• **Exercise**
Every line from the one holding "decide, by decide⟩" through the final line of the entries is to be reproduced exactly, and no other line.

• **Data records**
-- ==== Sys2Proof/Laws/State.lean ====
section
/-! SUPPORT. Reads after writes of the state's accessors: registers, cores, threads, ports and keystones. -/

namespace Sys2Proof.Machine

open Sys2Proof

/-! Registers. -/

/-- The rows of every block type reset to 32-bit numbers. -/
theorem regRows_lt (ty : Nat) : (regRows ty).all (fun r => decide (r.reset < 2 ^ 32)) = true := by
  unfold regRows
  split <;> decide

/-- A row that is found is one of the list. -/
theorem findRow_mem (rs : List RegRow) (o : Nat) (r : RegRow) (h : findRow rs o = some r) : r ∈ rs := by
  induction rs with
  | nil => cases h
  | cons a rs ih =>
    simp only [findRow] at h
    split at h
    · cases h; exact List.mem_cons_self
    · exact List.mem_cons_of_mem _ (ih h)

/-- A register of any offset resets to a 32-bit number. -/
theorem regReset_lt (off : Nat) : regReset off < 2 ^ 32 := by
  unfold regReset regRow
  have h := regRows_lt (pageType (off / 0x1000))
  cases hr : findRow (regRows (pageType (off / 0x1000))) (off % 0x1000) with
  | none => simp
  | some r =>
    have := List.all_eq_true.mp h r (findRow_mem _ _ _ hr)
    simpa using this

/-- A register read after a write anywhere. -/
theorem State.rd_wr (s : State) (off v j : Nat) :
    (s.wr off v).rd j = if j = off then v % 2 ^ 32 else s.rd j := by
  simp only [State.rd, State.wr, Store.find_set]
  by_cases h : j = off
  · subst h
    by_cases h1 : BitVec.ofNat 32 v = BitVec.ofNat 32 (regReset j)
    · have h2 := congrArg BitVec.toNat h1
      have := regReset_lt j
      simp only [BitVec.toNat_ofNat] at h2
      simp only [h1, if_true]
      omega
    · simp [h1]
  · simp [h]

/-- A register read after a write of the same one. -/
@[simp] theorem State.rd_wr_same (s : State) (off v : Nat) : (s.wr off v).rd off = v % 2 ^ 32 := by simp [State.rd_wr]

/-- A register of a page read after a write of any register. -/
theorem State.reg_setReg (s : State) (p o v q n : Nat) :
    (s.setReg p o v).reg q n = if regAt q n = regAt p o then v % 2 ^ 32 else s.reg q n := by
  simp only [State.reg, State.setReg, State.rd_wr]

@[simp] theorem State.reg_setReg_same (s : State) (p o v : Nat) : (s.setReg p o v).reg p o = v % 2 ^ 32 := by
  simp [State.reg_setReg]

/-- Registers depend on the stored ones alone. -/
theorem State.reg_congr {s t : State} (h : s.regs = t.regs) (p o : Nat) : s.reg p o = t.reg p o := by
  simp only [State.reg, State.rd, h]

/-- Noting that a bit was set writes no register. -/
@[simp] theorem State.reg_markSet (s : State) (page o bit p q : Nat) : (s.markSet page o bit).reg p q = s.reg p q := rfl

/-! Cores and threads. -/

@[simp] theorem State.core_setCore_same (s : State) (c : Nat) (k : Core) : (s.setCore c k).core c = k := by
  simp [State.core, State.setCore]

@[simp] theorem State.core_setCore_other (s : State) {c d : Nat} (k : Core) (h : d ≠ c) : (s.setCore c k).core d = s.core d := by
  simp [State.core, State.setCore, Store.get_set, h]

theorem State.core_congr {s t : State} (h : s.cores = t.cores) (c : Nat) : s.core c = t.core c := by
  simp only [State.core, h]

@[simp] theorem Core.thread_setThread_same (k : Core) (t : Nat) (x : Thread) : (k.setThread t x).thread t = x := by
  simp [Core.thread, Core.setThread]

@[simp] theorem Core.thread_setThread_other (k : Core) {t u : Nat} (x : Thread) (h : u ≠ t) :
    (k.setThread t x).thread u = k.thread u := by
  simp [Core.thread, Core.setThread, Store.get_set, h]

@[simp] theorem State.thread_setThread_same (s : State) (c t : Nat) (x : Thread) : (s.setThread c t x).thread c t = x := by
  simp [State.thread, State.setThread, State.modCore]

theorem State.thread_setThread_other (s : State) {c t d u : Nat} (x : Thread) (h : d ≠ c ∨ u ≠ t) :
    (s.setThread c t x).thread d u = s.thread d u := by
  simp only [State.thread, State.setThread, State.modCore]
  by_cases hd : d = c
  · subst hd
    rw [State.core_setCore_same, Core.thread_setThread_other _ _ (by simpa using h)]
  · rw [State.core_setCore_other _ _ hd]

/-! A thread's registers. -/

@[simp] theorem Thread.greg_setGreg_same (x : Thread) {r : Nat} (v : Word) (h : r ≠ 0) : (x.setGreg r v).greg r = v := by
  simp [Thread.greg, Thread.setGreg, h]

@[simp] theorem Thread.greg_setGreg_other (x : Thread) {r q : Nat} (v : Word) (h : q ≠ r) : (x.setGreg r v).greg q = x.greg q := by
  simp only [Thread.greg, Thread.setGreg]
  split
  · rfl
  · simp [Store.get_set, h]

/-- Writes to G0 are discarded (R117). -/
@[simp] theorem Thread.setGreg_zero (x : Thread) (v : Word) : x.setGreg 0 v = x := rfl

/-! Ports and keystones. -/

@[simp] theorem State.vport_setVport_same (s : State) (p : Nat) (v : VPort) : (s.setVport p v).vport p = v := by
  simp [State.vport, State.setVport]

@[simp] theorem State.vport_setVport_other (s : State) {p q : Nat} (v : VPort) (h : q ≠ p) : (s.setVport p v).vport q = s.vport q := by
  simp [State.vport, State.setVport, Store.get_set, h]

@[simp] theorem State.oport_setOport_same (s : State) (p : Nat) (v : OptPort) : (s.setOport p v).oport p = v := by
  simp [State.oport, State.setOport]

@[simp] theorem State.oport_setOport_other (s : State) {p q : Nat} (v : OptPort) (h : q ≠ p) : (s.setOport p v).oport q = s.oport q := by
  simp [State.oport, State.setOport, Store.get_set, h]

end Sys2Proof.Machine
end

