-- ==== Sys2Proof/Tests/Slice0.lean ====
section
/-! SUPPORT. The model's own tests: what the check of well-formedness refuses, words and results that the spec works out, one step each, and a
witness for the premises of the statements: small states that meet them, at the edges of their ranges. -/

namespace Sys2Proof.Tests

open Sys2Proof Sys2Proof.Machine

/-! Well-formedness. -/

theorem test_wf_offset : Instr.wellFormed (.registerWrite .pcie 0x4000000 4 0) = false := by decide
theorem test_wf_last_offset : Instr.wellFormed (.registerWrite .pcie 0x3FFFFFC 4 0) = true := by decide

/-! States. -/

/-- A device in a span, with thread 0 of core 0 READY at address 0, where the word `w` stands. -/
def inSpan (w : Nat) : State :=
  { sch := { job := .running, place := .span, seq := 1 }
    cores := [(0, { mem := Store.setRun 0#8 [] 0 (leBytes 4 w), clocked := true, threads := [(0, { a := { st := .ready } })] })] }

/-- A device whose job stands in `j`, with the page `p` owned by the master `m`. -/
def owned (m : Master) (p : Nat) (j : Job) : State :=
  { host := { locks := [(p, masterCode m)] }, sch := { job := j } }

/-- A device whose main rails are cut. -/
def dark : State := { pwr := { mainOk := false } }

/-- A device in the warm reset that began at tick 5. -/
def recovering : State := { tick := 7, rst := { runs := [⟨.warm, 0, 5⟩] } }

/-! Words that the spec works out or lays out (R122, R123, R128, R129). -/

theorem test_word_imx : insOpc 0x81140010 = 0x10 ∧ fld 0x81140010 24 3 = 1 ∧ fld 0x81140010 18 5 = 5 ∧ fld 0x81140010 0 18 = 0x10 ∧
    bitAt 0x81140010 23 = false := by decide
theorem test_word_gbind : insOpc 0x69000000 = 0x0D ∧ fld 0x69000000 24 3 = 1 ∧ fld 0x69000000 20 3 = 0 ∧ insLegal 0x69000000 = true := by decide
theorem test_word_zero : opcKnown (insOpc 0) = false := by decide
theorem test_word_bsum_bit6 : insLegal (7 * 2 ^ 27 + 5 * 2 ^ 23) = true ∧ insLegal (7 * 2 ^ 27 + 6 * 2 ^ 23) = false := by decide

/-- One word of each opcode, its fields at their least; ALU and ALUI once more with NEG, GSET and GBIND with guard 1. -/
def words : List Nat :=
  [0x01, 0x02, 0x03, 0x04, 0x05, 0x06, 0x07, 0x08, 0x09, 0x0A, 0x0B, 0x0E, 0x0F, 0x10, 0x11, 0x12, 0x13, 0x14].map (· * 2 ^ 27) ++
    [0x0800000F, 0x1000F000, 0x61000000, 0x69000000, 0x81140010]

/-- Statements on instructions: a thread issues every one of them (ScalarInstructions, GuardBinding, LoadsAndStores, StoreFrame, Branches, Waits,
KeyFunctions, KeyWaits, Issue). -/
theorem test_issues : ∀ w ∈ words, Issues (inSpan w) 0 0 w := by
  have h : ∀ w ∈ words, let s := (inSpan w).awake 0
      s.canIssue 0 = true ∧ (s.thread 0 0).a.st = .ready ∧ (s.thread 0 0).a.pc % 4 = 0 ∧
      s.cmIn (s.thread 0 0).a.pc 4 = true ∧ s.cmWord 0 (s.thread 0 0).a.pc = w ∧ insLegal w = true ∧
      (s.thread 0 0).damaged ([32, 33] ++ insReads w) = false ∧ Store.find s.slips (pgCORE 0) = none := by decide
  intro w hw
  obtain ⟨a, b, c, d, e, f, g, k⟩ := h w hw
  exact ⟨a, b, c, d, e, f, ⟨g, k⟩⟩

/-- A reserved bit of a branch makes the word illegal (R123). -/
theorem test_word_br_reserved : insLegal 0x30000000 = true ∧ insLegal 0x30400000 = false := by decide

/-! Results of the scalar ALU (R59, R60). -/

theorem test_add_wraps : aluOp 0x00 0xFFFFFFFF#32 1#32 {} = some (some 0#32, { z := true, c := true }) := by decide
theorem test_sub_borrows : aluOp 0x01 0#32 1#32 {} = some (some 0xFFFFFFFF#32, { n := true, c := true }) := by decide
theorem test_div_by_zero : aluOp 0x0B 7#32 0#32 {} = some (some 0#32, { z := true, dz := true }) := by decide
theorem test_cond_ls : condHolds 0xA { c := true } = true ∧ condHolds 0xA {} = false := by decide

/-! One step each. -/

/-- LUI G1, 0x12345 (R123). -/
theorem test_lui : ∃ u, exec (.lui 0 0) (inSpan 0x18412345) = .next u ∧ (u.thread 0 0).greg 1 = 0x12345000#32 ∧ (u.thread 0 0).a.pc = 4 :=
  ⟨_, rfl, by decide, by decide⟩

/-- An all-zero word is a schedule fault of the thread (R122, R135). -/
theorem test_zero_word_faults : ∃ u, exec (.nop 0 0) (inSpan 0) = .next u ∧ (u.thread 0 0).a.st = .faulted := ⟨_, rfl, by decide +kernel⟩

/-- A tick passes where nothing waits, and a cycle of RC without main power (R189, R453). -/
theorem test_idle_tick : step State.reset = .next { State.reset with tick := 1, aon := State.reset.aon + 1 } := by rfl
theorem test_idle_dark : step dark = .next { dark with aon := 1000 } := by rfl

/-- IDCODE shifts the device's code out (R494). -/
theorem test_idcode : ∃ u, exec .idcode State.reset = .next u ∧ u.out = [.scan 0x15A209C7] := ⟨_, rfl, rfl⟩

/-- A page that nobody owns is claimed, and one that is owned is not (R441). -/
theorem test_claim : ∃ u, exec (.lockClaim .pcie pgSCH) State.reset = .next u ∧ u.owner pgSCH = 1 := ⟨_, rfl, by decide⟩
theorem test_claim_owned : ∃ u, exec (.lockClaim .pcie pgSCH) (owned .mgt pgSCH .idle) = .next u ∧ u.owner pgSCH = 2 := ⟨_, rfl, by decide⟩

• **Answer for the task**
  ⟨_, rfl, by decide, by decide⟩

/-- An all-zero word is a schedule fault of the thread (R122, R135). -/
theorem test_zero_word_faults : ∃ u, exec (.nop 0 0) (inSpan 0) = .next u ∧ (u.thread 0 0).a.st = .faulted := ⟨_, rfl, by decide +kernel⟩

/-- A tick passes where nothing waits, and a cycle of RC without main power (R189, R453). -/
theorem test_idle_tick : step State.reset = .next { State.reset with tick := 1, aon := State.reset.aon + 1 } := by rfl
theorem test_idle_dark : step dark = .next { dark with aon := 1000 } := by rfl

/-- IDCODE shifts the device's code out (R494). -/
theorem test_idcode : ∃ u, exec .idcode State.reset = .next u ∧ u.out = [.scan 0x15A209C7] := ⟨_, rfl, rfl⟩

/-- A page that nobody owns is claimed, and one that is owned is not (R441). -/
theorem test_claim : ∃ u, exec (.lockClaim .pcie pgSCH) State.reset = .next u ∧ u.owner pgSCH = 1 := ⟨_, rfl, by decide⟩
theorem test_claim_owned : ∃ u, exec (.lockClaim .pcie pgSCH) (owned .mgt pgSCH .idle) = .next u ∧ u.owner pgSCH = 2 := ⟨_, rfl, by decide⟩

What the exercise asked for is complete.